Daun
dan pelepah kelapa sawit
Daun
dan pelepah kelapa sawit merupakan salah satu bahan pakan ternak yang memiliki
potensi yang cukup tinggi, akan tetapi kedua bahan pakan tersebut belum
dimanfaatkan secara optimal oleh peternakan sapi. Produksi daun/pelepah dapat
mencapai 10,5 ton pelepah kering/ha/tahun. Kandungan protein kasar pada kedua
bahan pakan tersebut masing-masingnya mencapai 15% BK (daun) dan 2 – 4% BK
(pelepah) (MATHIUS, 2003). Sementara itu, campuran kedua bahan pakan tersebut
dapat meningkatkan kandungan protein menjadi 4,8%. ISHIDA dan HASAN (1997)
melaporkan bahwa pelepah kelapa sawit mengandung protein kasar 1,9% BK; lemak
0,5% BK; dan lignin 17,4% BK, sedangkan daun mengandung protein kasar 14,8% BK;
lemak 3,2% BK; dan lignin 27,6% BK. Hasil analisis ini menunjukkan bahwa kedua
bahan pakan tersebut mengandung lignin yang sangat tinggi dibandingkan dengan
jerami padi yang hanya mengandung 13% BK. Tingginya kadar lignin di dalam pakan
akan mengakibatkan rendahnya palatibilitas, nilai gizi dan daya cerna terhadap
pakan (WINUGROHO dan MARIATI, 1999).Perlakuan pelepah/daun kelapa sawit dengan
penambahan 8% NaOH dapat meningkatkan kecernaan bahan kering serat perasan dari
43,2 menjadi 58% (MATHIUS, 2003). Sementaraitu, nilai nutrisi pelepah sawit
dapat ditingkatkan melalui amoniasi, penambahan molases, perlakuan alkali,
pembuatan silase/pelet, perlakuan dengan tekanan uap yang tinggi dan secara
enzimatis (WAN ZAHARI et al., 2003). Pemberian pakan daun kelapa sawit
kepada sapi jantan dapat meningkatkan bobot badan sebesar 930 g/ekor/hari
(MATHIUS, 2003).
Lumpur sawit dan
bungkil inti sawit
Lumpur
sawit dan bungkil inti sawit adalah hasil ikutan dari pengolahan minyak kelapa
sawit. Dalam proses pengolahan minyak kelapa sawit dapat diperoleh rendemen
sebesar 4 – 6% lumpur sawit dan 45% bungkil inti sawit dari tandan buah segar.
Setiap hektar tanaman kelapa sawit dapat menghasilkan 840 – 1246 kg lumpur
sawit dan 567 kg bungkil inti sawit.
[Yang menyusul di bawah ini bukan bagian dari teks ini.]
-- ==== Sys2Proof/Config.lean ====
section
/-! DEFINITION. The parameters the spec leaves to the implementation, at the spec's defaults (R10), and the
free values: what the spec calls "unspecified" after reset (R20, R260, U3). -/

namespace Sys2Proof

/-- `CAP`, the capacity of the bit queue in cells: the default of R10. It is the capacity of the machine
that `State.reset` describes; every operation takes the capacity from the state. DESIGN CHOICE, log entry 2. -/
def Config.cap : Nat := 200

/-- The least capacity R10 admits. -/
def Config.minCap : Nat := 36

/-- `TSW`, the width of a timestamp in bits: the default of R10, and the width of the words of R107 and of
spec/opcode_table.json. It is the width of the machine that `State.reset` describes; every operation takes the width from
the state. DESIGN CHOICE, log entry 1. -/
def Config.tsw : Nat := 32

/-! The free values of log entries 3 and 4. The first argument numbers the reset that draws the value: "drawn
afresh at each reset, under no law" (R260). None has a body that a proof could see. -/

/-- `last_edge_time` after the `n`-th reset, for the width `tsw` (R260). -/
opaque Config.unspecLastEdgeTime : Nat → (tsw : Nat) → BitVec tsw

/-- `cap_start` after the `n`-th reset, for the width `tsw` (R260). -/
opaque Config.unspecCapStart : Nat → (tsw : Nat) → BitVec tsw

/-- `slot_id` after the `n`-th reset (R260). -/
opaque Config.unspecSlotId : Nat → BitVec 7

/-- `slot_temp` after the `n`-th reset (R260). -/
opaque Config.unspecSlotTemp : Nat → BitVec 19

/-- `slot_unit` after the `n`-th reset, as the bit of R25 (R260). -/
opaque Config.unspecSlotUnit : Nat → Bool

/-- `q_mem[i]` after the `n`-th reset (R260). -/
opaque Config.unspecQueueCell : Nat → Nat → Bool

/-- `frame[i]` after the `n`-th reset (R260). -/
opaque Config.unspecFrameCell : Nat → Nat → Bool

end Sys2Proof
end

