-- ==== Sys2Proof/Machine/Step.lean ====
section
/-! DEFINITION. One step: the environment's next operation is applied (R7, R8). -/

namespace Sys2Proof.Machine

/-- The first word of `inbox` is taken out, decoded and applied; an invalid word is refused (R110); with no word
there the block is idle and nothing changes (R7, R257). -/
def step (s : State) : Host.Outcome State Fault Refusal :=
  match s.inbox with
  | [] => .next s
  | cw :: rest =>
    match decodeNumber s.tsw cw with
    | .ok i => exec i (s.setInbox rest)
    | .error why => .refused (.invalidCommandWord why)

/-- `s` with the word the low `nbits` bits of `n` spell as the next to be applied. Log entry 5. -/
def State.withFetchWord (s : State) (nbits n : Nat) : State := s.setInbox (n % 2 ^ nbits :: s.inbox)

end Sys2Proof.Machine
end

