-- ==== Sys2Proof/Safety.lean ====
section
/-! DEFINITION. What claims speak of: the invariants of R38, the duties of the environment (R266 to R268), and what two
states that differ only in unspecified values have in common (R261). -/

namespace Sys2Proof.Machine

/-- The cursors stay inside the queue (R38 (a)) and the capacity is admissible (R10). -/
def State.cursorsLegal (s : State) : Prop := Config.minCap ≤ s.cap ∧ s.qWr < s.cap ∧ s.qRd < s.cap

/-- The width of the timestamps is admissible: the capture window fits (R10). -/
def State.clockLegal (s : State) : Prop := windowUs < 2 ^ s.tsw

/-- The two time latches hold values of the clock's width (R20). -/
def State.timesFit (s : State) : Prop := s.lastEdgeTime < 2 ^ s.tsw ∧ s.capStart < 2 ^ s.tsw

/-- The sequencing state is one of the 44 of R27 (R38 (b)); the ranges of `progress` and `count` are their types. -/
def State.sequencingLegal (s : State) : Prop :=
  (s.mode = .search → s.count = 0) ∧ (s.mode = .capture → s.progress = 0)

/-- The flags are not both set (R38 (c)). -/
def State.flagsExclusive (s : State) : Prop := ¬(s.shortPending = true ∧ s.longPending = true)

/-- Both memories are in canonical form, inside their index spaces (R62). -/
def State.memoriesCanonical (s : State) : Prop := s.qMem.wf s.cap ∧ s.frame.wf 36

/-- Every unread cell of the queue has been written since reset (R38 (d), R149). -/
def State.unreadWritten (s : State) : Prop :=
  ∀ k, k < s.pend → (s.qMem.lookup ((s.qRd + k) % s.cap)).isSome = true

/-- During a capture the frame bits below `count` have been written (R38 (e), R177). -/
def State.capturedWritten (s : State) : Prop :=
  s.mode = .capture → ∀ i, i < s.count.val → (s.frame.lookup i).isSome = true

/-- The invariants (a) to (e) of R38, with the widths of R10 and R20. -/
structure State.Inv (s : State) : Prop where
  clock : s.clockLegal
  times : s.timesFit
  cursors : s.cursorsLegal
  sequencing : s.sequencingLegal
  flags : s.flagsExclusive
  memories : s.memoriesCanonical
  unread : s.unreadWritten
  captured : s.capturedWritten

/-- No push of an EDGE in this state laps the read cursor (R150, R268). -/
def State.roomForBit (s : State) : Prop := s.pend + 2 ≤ s.cap

/-- All clock readings of a run are readings of one clock that does not run backward or wrap (R266). -/
def clockMonotonic (is : List Instr) : Prop := (is.filterMap clockOf).Pairwise (· ≤ ·)

/-- The levels of a run alternate (R267). -/
def levelsAlternate (is : List Instr) : Prop := (is.filterMap levelOf).IsChain (· ≠ ·)

/-- The number of bits that a sequence of operations pushes (R130, R251). -/
def bitsPushed (is : List Instr) (s : State) : Nat := (tracesOf is s).countP (fun e => e == .eBit0 || e == .eBit1)

/-- A turn of a poll in which an edge arrives. -/
def Turn.isEdge : Turn → Bool
  | .edge _ _ => true
  | .host _ => false

/-- The operation of a turn that lies before the end of a poll, for the time at which a DSTEP is applied when the clock
reads so much (R117, R118). -/
def Turn.op (time : Nat → Nat) : Turn → Instr
  | .edge level ts => .edge level ts
  | .host clock => .dstep (time clock)

/-- An operation is a DSTEP. -/
def isDstep : Instr → Bool
  | .nop => false
  | .edge _ _ => false
  | .dstep _ => true
  | .status => false
  | .take => false
  | .config _ => false
  | .reset => false

/-- Two states that agree but for values that are unspecified after reset: the last edge time while there has been
no edge, the start of the window while there is no capture, the reading register, and the draw itself (R261). -/
structure State.SameUpToUnspecified (s t : State) : Prop where
  lastEdgeValid : s.lastEdgeValid = t.lastEdgeValid
  lastEdgeTime : s.lastEdgeValid = true → s.lastEdgeTime = t.lastEdgeTime
  shortPending : s.shortPending = t.shortPending
  longPending : s.longPending = t.longPending
  qMem : s.qMem = t.qMem
  qWr : s.qWr = t.qWr
  qRd : s.qRd = t.qRd
  mode : s.mode = t.mode
  progress : s.progress = t.progress
  frame : s.frame = t.frame
  count : s.count = t.count
  capStart : s.mode = .capture → s.capStart = t.capStart
  useCelsius : s.useCelsius = t.useCelsius
  readingPending : s.readingPending = t.readingPending
  cap : s.cap = t.cap
  tsw : s.tsw = t.tsw
  inbox : s.inbox = t.inbox
  trace : s.trace = t.trace

/-- The block without the outputs of the last operation, which are no elements of it (R12, R251). -/
def State.quiet (s : State) : State := s.emit none none

/-- Bits pushed one after another (R141). -/
def State.pushAll (s : State) (bs : List Bool) : State := bs.foldl State.push s

/-- The bits that `n` pops return, as long as the queue is not empty (R143, R147). -/
def State.popBits : Nat → State → List Bool
  | 0, _ => []
  | n + 1, s =>
    match s.pop with
    | some (b, t) => b :: State.popBits n t
    | none => []

/-- The unread bits, oldest first (R140, R145). -/
def State.unread (s : State) : List Bool := s.popBits s.pend

/-- The elements EDGE owns have the same values (the Owner column of R20). -/
def State.sameInterruptOwned (s t : State) : Prop :=
  t.lastEdgeValid = s.lastEdgeValid ∧ t.lastEdgeTime = s.lastEdgeTime ∧ t.shortPending = s.shortPending ∧
  t.longPending = s.longPending ∧ t.qMem = s.qMem ∧ t.qWr = s.qWr

/-- The elements DSTEP owns have the same values, the pending flag apart (the Owner column of R20). -/
def State.sameDecoderOwned (s t : State) : Prop :=
  t.qRd = s.qRd ∧ t.mode = s.mode ∧ t.progress = s.progress ∧ t.frame = s.frame ∧ t.count = s.count ∧
  t.capStart = s.capStart ∧ t.slotId = s.slotId ∧ t.slotTemp = s.slotTemp ∧ t.slotUnit = s.slotUnit

/-- The model's own fields that no operation writes have the same values. -/
def State.sameSurroundings (s t : State) : Prop :=
  t.cap = s.cap ∧ t.tsw = s.tsw ∧ t.resets = s.resets ∧ t.inbox = s.inbox

end Sys2Proof.Machine
end

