/-! Reset. -/

/-- The start of every run (R260): the values the spec gives (its own choice, D18), for the default capacity 200
and the default width 32 (log entries 1 and 2), with nothing written in either memory. -/
def Obligations.ResetState : Prop :=
  State.reset.lastEdgeValid = false ∧ State.reset.shortPending = false ∧ State.reset.longPending = false ∧
  State.reset.qWr = 0 ∧ State.reset.qRd = 0 ∧ State.reset.mode = .search ∧ State.reset.progress = 0 ∧
  State.reset.count = 0 ∧ State.reset.useCelsius = false ∧ State.reset.readingPending = false ∧
  State.reset.cap = 200 ∧ State.reset.tsw = 32 ∧ State.reset.inbox = [] ∧
  (∀ i, State.reset.qMem.lookup i = none) ∧ (∀ i, State.reset.frame.lookup i = none)

/-- RESET in any state puts every element at its reset value (R229, R260; D18, D27), the unspecified ones at the draw
of the next reset (log entries 3 and 4), and keeps what is no element of the block. -/
def Obligations.ResetOperation : Prop :=
  ∀ s : State, ∃ t, exec .reset s = .next t ∧
    t.lastEdgeValid = false ∧ t.shortPending = false ∧ t.longPending = false ∧ t.qWr = 0 ∧ t.qRd = 0 ∧
    t.mode = .search ∧ t.progress = 0 ∧ t.count = 0 ∧ t.useCelsius = false ∧ t.readingPending = false ∧
    t.lastEdgeTime = (Config.unspecLastEdgeTime (s.resets + 1) s.tsw).toNat ∧
    t.capStart = (Config.unspecCapStart (s.resets + 1) s.tsw).toNat ∧
    t.slotId = Config.unspecSlotId (s.resets + 1) ∧ t.slotTemp = Config.unspecSlotTemp (s.resets + 1) ∧
    t.slotUnit = Scale.ofBit (Config.unspecSlotUnit (s.resets + 1)) ∧
    (∀ i, t.qRead i = Config.unspecQueueCell (s.resets + 1) i) ∧
    (∀ i, t.fRead i = Config.unspecFrameCell (s.resets + 1) i) ∧
    t.cap = s.cap ∧ t.tsw = s.tsw ∧ t.inbox = s.inbox ∧ t.resets = s.resets + 1 ∧ t.response = none ∧ t.trace = none

/-! EDGE. -/

/-- The first edge after reset only latches the time (R121). -/
def Obligations.EdgeFirst : Prop :=
  ∀ (s : State) (level : Level) (ts : Nat), s.lastEdgeValid = false →
    ∃ t, exec (.edge level ts) s = .next t ∧
      t.quiet = { s with lastEdgeValid := true, lastEdgeTime := ts }.quiet

/-- The coarse window: an interval that is not strictly between 400 and 1400 clears both flags and emits no bit,
whatever the level (R124). -/
def Obligations.EdgeDiscard : Prop :=
  ∀ (s : State) (level : Level) (ts : Nat), s.lastEdgeValid = true →
    ¬(400 < s.delta ts ∧ s.delta ts < 1400) →
    ∃ t, exec (.edge level ts) s = .next t ∧
      t.quiet = { s with shortPending := false, longPending := false, lastEdgeTime := ts }.quiet
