/-! The fields after the reading register (R208). -/
@[simp] theorem State.writeSlot_lastEdgeValid (s : State) (d : BitVec 7) (x : BitVec 19) (u : Scale) : (s.writeSlot d x u).lastEdgeValid = s.lastEdgeValid := rfl
@[simp] theorem State.writeSlot_lastEdgeTime (s : State) (d : BitVec 7) (x : BitVec 19) (u : Scale) : (s.writeSlot d x u).lastEdgeTime = s.lastEdgeTime := rfl
@[simp] theorem State.writeSlot_shortPending (s : State) (d : BitVec 7) (x : BitVec 19) (u : Scale) : (s.writeSlot d x u).shortPending = s.shortPending := rfl
@[simp] theorem State.writeSlot_longPending (s : State) (d : BitVec 7) (x : BitVec 19) (u : Scale) : (s.writeSlot d x u).longPending = s.longPending := rfl
@[simp] theorem State.writeSlot_qMem (s : State) (d : BitVec 7) (x : BitVec 19) (u : Scale) : (s.writeSlot d x u).qMem = s.qMem := rfl
@[simp] theorem State.writeSlot_qWr (s : State) (d : BitVec 7) (x : BitVec 19) (u : Scale) : (s.writeSlot d x u).qWr = s.qWr := rfl
@[simp] theorem State.writeSlot_qRd (s : State) (d : BitVec 7) (x : BitVec 19) (u : Scale) : (s.writeSlot d x u).qRd = s.qRd := rfl
@[simp] theorem State.writeSlot_mode (s : State) (d : BitVec 7) (x : BitVec 19) (u : Scale) : (s.writeSlot d x u).mode = s.mode := rfl
@[simp] theorem State.writeSlot_progress (s : State) (d : BitVec 7) (x : BitVec 19) (u : Scale) : (s.writeSlot d x u).progress = s.progress := rfl
@[simp] theorem State.writeSlot_frame (s : State) (d : BitVec 7) (x : BitVec 19) (u : Scale) : (s.writeSlot d x u).frame = s.frame := rfl
@[simp] theorem State.writeSlot_count (s : State) (d : BitVec 7) (x : BitVec 19) (u : Scale) : (s.writeSlot d x u).count = s.count := rfl
@[simp] theorem State.writeSlot_capStart (s : State) (d : BitVec 7) (x : BitVec 19) (u : Scale) : (s.writeSlot d x u).capStart = s.capStart := rfl
@[simp] theorem State.writeSlot_useCelsius (s : State) (d : BitVec 7) (x : BitVec 19) (u : Scale) : (s.writeSlot d x u).useCelsius = s.useCelsius := rfl
@[simp] theorem State.writeSlot_slotId (s : State) (d : BitVec 7) (x : BitVec 19) (u : Scale) : (s.writeSlot d x u).slotId = d := rfl
@[simp] theorem State.writeSlot_slotTemp (s : State) (d : BitVec 7) (x : BitVec 19) (u : Scale) : (s.writeSlot d x u).slotTemp = x := rfl
@[simp] theorem State.writeSlot_slotUnit (s : State) (d : BitVec 7) (x : BitVec 19) (u : Scale) : (s.writeSlot d x u).slotUnit = u := rfl
@[simp] theorem State.writeSlot_readingPending (s : State) (d : BitVec 7) (x : BitVec 19) (u : Scale) : (s.writeSlot d x u).readingPending = true := rfl
@[simp] theorem State.writeSlot_cap (s : State) (d : BitVec 7) (x : BitVec 19) (u : Scale) : (s.writeSlot d x u).cap = s.cap := rfl
@[simp] theorem State.writeSlot_tsw (s : State) (d : BitVec 7) (x : BitVec 19) (u : Scale) : (s.writeSlot d x u).tsw = s.tsw := rfl
@[simp] theorem State.writeSlot_resets (s : State) (d : BitVec 7) (x : BitVec 19) (u : Scale) : (s.writeSlot d x u).resets = s.resets := rfl
@[simp] theorem State.writeSlot_inbox (s : State) (d : BitVec 7) (x : BitVec 19) (u : Scale) : (s.writeSlot d x u).inbox = s.inbox := rfl
@[simp] theorem State.writeSlot_response (s : State) (d : BitVec 7) (x : BitVec 19) (u : Scale) : (s.writeSlot d x u).response = s.response := rfl
@[simp] theorem State.writeSlot_trace (s : State) (d : BitVec 7) (x : BitVec 19) (u : Scale) : (s.writeSlot d x u).trace = s.trace := rfl

/-! The fields after `publish` (R208). -/
@[simp] theorem State.publish_lastEdgeValid (s : State) (F : Frame) : (s.publish F).lastEdgeValid = s.lastEdgeValid := rfl
@[simp] theorem State.publish_lastEdgeTime (s : State) (F : Frame) : (s.publish F).lastEdgeTime = s.lastEdgeTime := rfl
@[simp] theorem State.publish_shortPending (s : State) (F : Frame) : (s.publish F).shortPending = s.shortPending := rfl
@[simp] theorem State.publish_longPending (s : State) (F : Frame) : (s.publish F).longPending = s.longPending := rfl
@[simp] theorem State.publish_qMem (s : State) (F : Frame) : (s.publish F).qMem = s.qMem := rfl
@[simp] theorem State.publish_qWr (s : State) (F : Frame) : (s.publish F).qWr = s.qWr := rfl
@[simp] theorem State.publish_qRd (s : State) (F : Frame) : (s.publish F).qRd = s.qRd := rfl
@[simp] theorem State.publish_mode (s : State) (F : Frame) : (s.publish F).mode = s.mode := rfl
@[simp] theorem State.publish_progress (s : State) (F : Frame) : (s.publish F).progress = s.progress := rfl
@[simp] theorem State.publish_frame (s : State) (F : Frame) : (s.publish F).frame = s.frame := rfl
@[simp] theorem State.publish_count (s : State) (F : Frame) : (s.publish F).count = s.count := rfl
@[simp] theorem State.publish_capStart (s : State) (F : Frame) : (s.publish F).capStart = s.capStart := rfl
@[simp] theorem State.publish_useCelsius (s : State) (F : Frame) : (s.publish F).useCelsius = s.useCelsius := rfl
@[simp] theorem State.publish_slotId (s : State) (F : Frame) : (s.publish F).slotId = BitVec.ofNat 7 (sensorId F) := rfl
@[simp] theorem State.publish_slotTemp (s : State) (F : Frame) : (s.publish F).slotTemp = BitVec.ofInt 19 (publishedTemp s.useCelsius F) := rfl
@[simp] theorem State.publish_slotUnit (s : State) (F : Frame) : (s.publish F).slotUnit = Scale.ofBit s.useCelsius := rfl
@[simp] theorem State.publish_readingPending (s : State) (F : Frame) : (s.publish F).readingPending = true := rfl
@[simp] theorem State.publish_cap (s : State) (F : Frame) : (s.publish F).cap = s.cap := rfl
@[simp] theorem State.publish_tsw (s : State) (F : Frame) : (s.publish F).tsw = s.tsw := rfl
@[simp] theorem State.publish_resets (s : State) (F : Frame) : (s.publish F).resets = s.resets := rfl
@[simp] theorem State.publish_inbox (s : State) (F : Frame) : (s.publish F).inbox = s.inbox := rfl
@[simp] theorem State.publish_response (s : State) (F : Frame) : (s.publish F).response = s.response := rfl
@[simp] theorem State.publish_trace (s : State) (F : Frame) : (s.publish F).trace = s.trace := rfl
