/-- DSTEP in SEARCH mode, by the rows of R180. -/
theorem decoderStep_search_agreeAfter (hm : s.mode = .search) :
    State.AgreeAfter i s t (decoderStep now s) (decoderStep now t) := by
  rw [decoderStep_search now hm, decoderStep_search now (h.mode ▸ hm), ← h.qRd, ← h.qWr, ← h.progress]
  by_cases he : s.qRd = s.qWr
  · rw [if_pos he, if_pos he]
    exact .of_emit h
  · rw [if_neg he, if_neg he, ← h.qRead_eq hi he]
    split_ifs
    · exact .of_emit (h.advanceRead.openCapture now)
    · exact .of_emit (h.advanceRead.setProgress _)
    · exact .of_emit (h.advanceRead.setProgress 0)

/-- DSTEP in CAPTURE mode, by the rows of R180. -/
theorem decoderStep_capture_agreeAfter (hm : s.mode = .capture) :
    State.AgreeAfter i s t (decoderStep now s) (decoderStep now t) := by
  rw [decoderStep_capture now hm, decoderStep_capture now (h.mode ▸ hm), ← h.qRd, ← h.qWr, ← h.count,
    ← h.windowElapsed_eq hm]
  by_cases he : s.qRd = s.qWr
  · rw [if_pos he, if_pos he]
    split_ifs
    · exact .of_emit h.closeCapture
    · exact .of_emit h
  · rw [if_neg he, if_neg he, ← h.qRead_eq hi he]
    have hstored := h.advanceRead.fWrite s.count (s.qRead s.qRd)
    split_ifs with hfull
    · exact completeFrame_agreeAfter hstored (hstored.frameImage_eq (hi.frame_written hm hfull _)) rfl rfl
    · exact .of_emit hstored.closeCapture
    · exact .of_emit (hstored.setCount _)

theorem decoderStep_agreeAfter : State.AgreeAfter i s t (decoderStep now s) (decoderStep now t) := by
  cases hm : s.mode with
  | search => exact decoderStep_search_agreeAfter h hi now hm
  | capture => exact decoderStep_capture_agreeAfter h hi now hm

end

/-! TAKE and RESET, the two that can tell such runs apart. -/

/-- TAKE responds with the reading register, so alike only where the registers are. -/
theorem take_agreeAfter {s t : State} (h : s.SameUpToUnspecified t) :
    State.AgreeAfter .take s t
      (s.clearPending.emit (some (.reading (readingWord s.slotUnit s.slotId s.slotTemp))) none)
      (t.clearPending.emit (some (.reading (readingWord t.slotUnit t.slotId t.slotTemp))) none) where
  same := h.clearPending.emit _ _ none
  response hne := absurd rfl hne
  published := nofun
  kept _ hst := by
    obtain ⟨hid, htemp, hunit⟩ := State.reading_eq_iff.mp hst
    exact ⟨hst, by simp [hid, htemp, hunit]⟩

/-- RESET draws the reading register afresh, so it promises nothing of it. -/
theorem reset_agreeAfter {s t : State} (h : s.SameUpToUnspecified t) :
    State.AgreeAfter .reset s t s.resetBlock t.resetBlock where
  same := h.resetBlock
  response _ := rfl
  published := nofun
  kept hne := absurd rfl hne

/-! The statement. -/

/-- Every operation keeps the two runs alike (R261). -/
theorem exec_agreeAfter (i : Instr) {s t : State} (hi : s.Inv) (h : s.SameUpToUnspecified t) :
    ∃ s' t', exec i s = .next s' ∧ exec i t = .next t' ∧ State.AgreeAfter i s t s' t' := by
  cases i with
  | nop => exact ⟨_, _, exec_nop s, exec_nop t, .of_emit h⟩
  | edge level ts => exact ⟨_, _, exec_edge_next level ts s, exec_edge_next level ts t, edgeStep_agreeAfter h level ts⟩
  | dstep now => exact ⟨_, _, exec_dstep now s, exec_dstep now t, decoderStep_agreeAfter h hi now⟩
  | status => exact ⟨_, _, exec_status s, exec_status t, h.readingPending ▸ .of_emit h⟩
  | take => exact ⟨_, _, exec_take s, exec_take t, take_agreeAfter h⟩
  | config u => exact ⟨_, _, exec_config u s, exec_config u t, .of_emit (h.setUseCelsius u)⟩
  | reset => exact ⟨_, _, exec_reset s, exec_reset t, reset_agreeAfter h⟩

/-- Settles O60, by `exec_agreeAfter`. The invariants of one run are enough: the runs share both memories, so a cell
written in one is written in the other. -/
theorem unspecifiedNeverLeaks : Obligations.UnspecifiedNeverLeaks := by
  intro i s t hs _ h
  obtain ⟨s', t', hexec, hexec', hagree⟩ := exec_agreeAfter i hs h
  refine ⟨s', t', hexec, hexec', hagree.same, hagree.response, fun hpub => ?_, fun hne hid htemp hunit => ?_⟩
  · exact State.reading_eq_iff.mp (hagree.published hpub)
  · obtain ⟨hreading, hresponse⟩ := hagree.kept hne (State.reading_eq_iff.mpr ⟨hid, htemp, hunit⟩)
    obtain ⟨hid', htemp', hunit'⟩ := State.reading_eq_iff.mp hreading
    exact ⟨hid', htemp', hunit', hresponse⟩

end Sys2Proof.Machine
end

section
/-! The encoding (R105 to R110): what each check of a field lets through, the decoder and the encoder as each other's
inverse, and the proofs of the statements about command words. -/

namespace Sys2Proof

variable {w : Nat}

@[simp] theorem Level.ofBit_toBit (level : Level) : Level.ofBit level.toBit = level := by cases level <;> rfl

@[simp] theorem Level.toBit_ofBit (b : Bool) : (Level.ofBit b).toBit = b := by cases b <;> rfl

/-! The checks of the fields that must be 0 (R106). -/

theorem requireArgZero_eq_ok {a : Bool} {i j : Instr} : requireArgZero a i = .ok j ↔ a = false ∧ i = j := by
  cases a <;> simp [requireArgZero]

theorem requireTimeZero_eq_ok {t : Nat} {i j : Instr} : requireTimeZero t i = .ok j ↔ t = 0 ∧ i = j := by
  unfold requireTimeZero
  split <;> simp [*]

theorem requireBothZero_eq_ok {a : Bool} {t : Nat} {i j : Instr} :
    requireBothZero a t i = .ok j ↔ a = false ∧ t = 0 ∧ i = j := by
  cases a <;> simp [requireBothZero, requireTimeZero_eq_ok]

/-! The two directions. -/

/-- The decoder reads an encoded operation back (R105, R106, R108). -/
theorem decode_encode {i : Instr} (h : i.wellFormed w = true) : decode (encode w i) = .ok i := by
  cases i with
  | edge level ts =>
    have hts : ts % 2 ^ w = ts := Nat.mod_eq_of_lt (by simpa [Instr.wellFormed] using h)
    simp [encode, decode_packWord, decodeFields, hts]
  | dstep now =>
    have hnow : now % 2 ^ w = now := Nat.mod_eq_of_lt (by simpa [Instr.wellFormed] using h)
    simp [encode, decode_packWord, decodeFields, requireArgZero, hnow]
  | config u => simp [encode, decode_packWord, decodeFields, requireTimeZero]
  | nop => simp [encode, decode_packWord, decodeFields, requireBothZero, requireTimeZero]
  | status => simp [encode, decode_packWord, decodeFields, requireBothZero, requireTimeZero]
  | take => simp [encode, decode_packWord, decodeFields, requireBothZero, requireTimeZero]
  | reset => simp [encode, decode_packWord, decodeFields, requireBothZero, requireTimeZero]

/-- The encoder gives the decoded word back: the fields that no operand fills are the ones that had to be 0. -/
theorem encode_of_decode {cw : CommandWord w} {i : Instr} (h : decode cw = .ok i) : encode w i = cw := by
  obtain ⟨opc, a, t, rfl⟩ := packWord_surjective cw
  rw [decode_packWord] at h
  have hzero : t.toNat = 0 → t = 0#w := fun ht => BitVec.eq_of_toNat_eq (by simpa using ht)
  rcases opc_cases opc with rfl | rfl | rfl | rfl | rfl | rfl | rfl | rfl
  · obtain ⟨rfl, ht, rfl⟩ := requireBothZero_eq_ok.mp h
    rw [hzero ht]; rfl
  · cases h
    simp [encode]
  · obtain ⟨rfl, rfl⟩ := requireArgZero_eq_ok.mp h
    simp [encode]
  · obtain ⟨rfl, ht, rfl⟩ := requireBothZero_eq_ok.mp h
    rw [hzero ht]; rfl
  · obtain ⟨rfl, ht, rfl⟩ := requireBothZero_eq_ok.mp h
    rw [hzero ht]; rfl
  · obtain ⟨ht, rfl⟩ := requireTimeZero_eq_ok.mp h
    rw [hzero ht]; rfl
  · cases h
  · obtain ⟨rfl, ht, rfl⟩ := requireBothZero_eq_ok.mp h
    rw [hzero ht]; rfl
Bungkil inti sawit telah lama dimanfaatkan
sebagai pakan ternak untuk ruminansia dan babi yang sedang dalam masa
pertumbuhan (ARITONANG, 1984). Sebaliknya lumpur sawit belum dimanfaatkan
sebagai pakan ternak. Beberapa perkebunan kelapa sawit masih cenderung
menebarkan lumpur sawit ke areal perkebunan yang digunakan sebagai pupuk.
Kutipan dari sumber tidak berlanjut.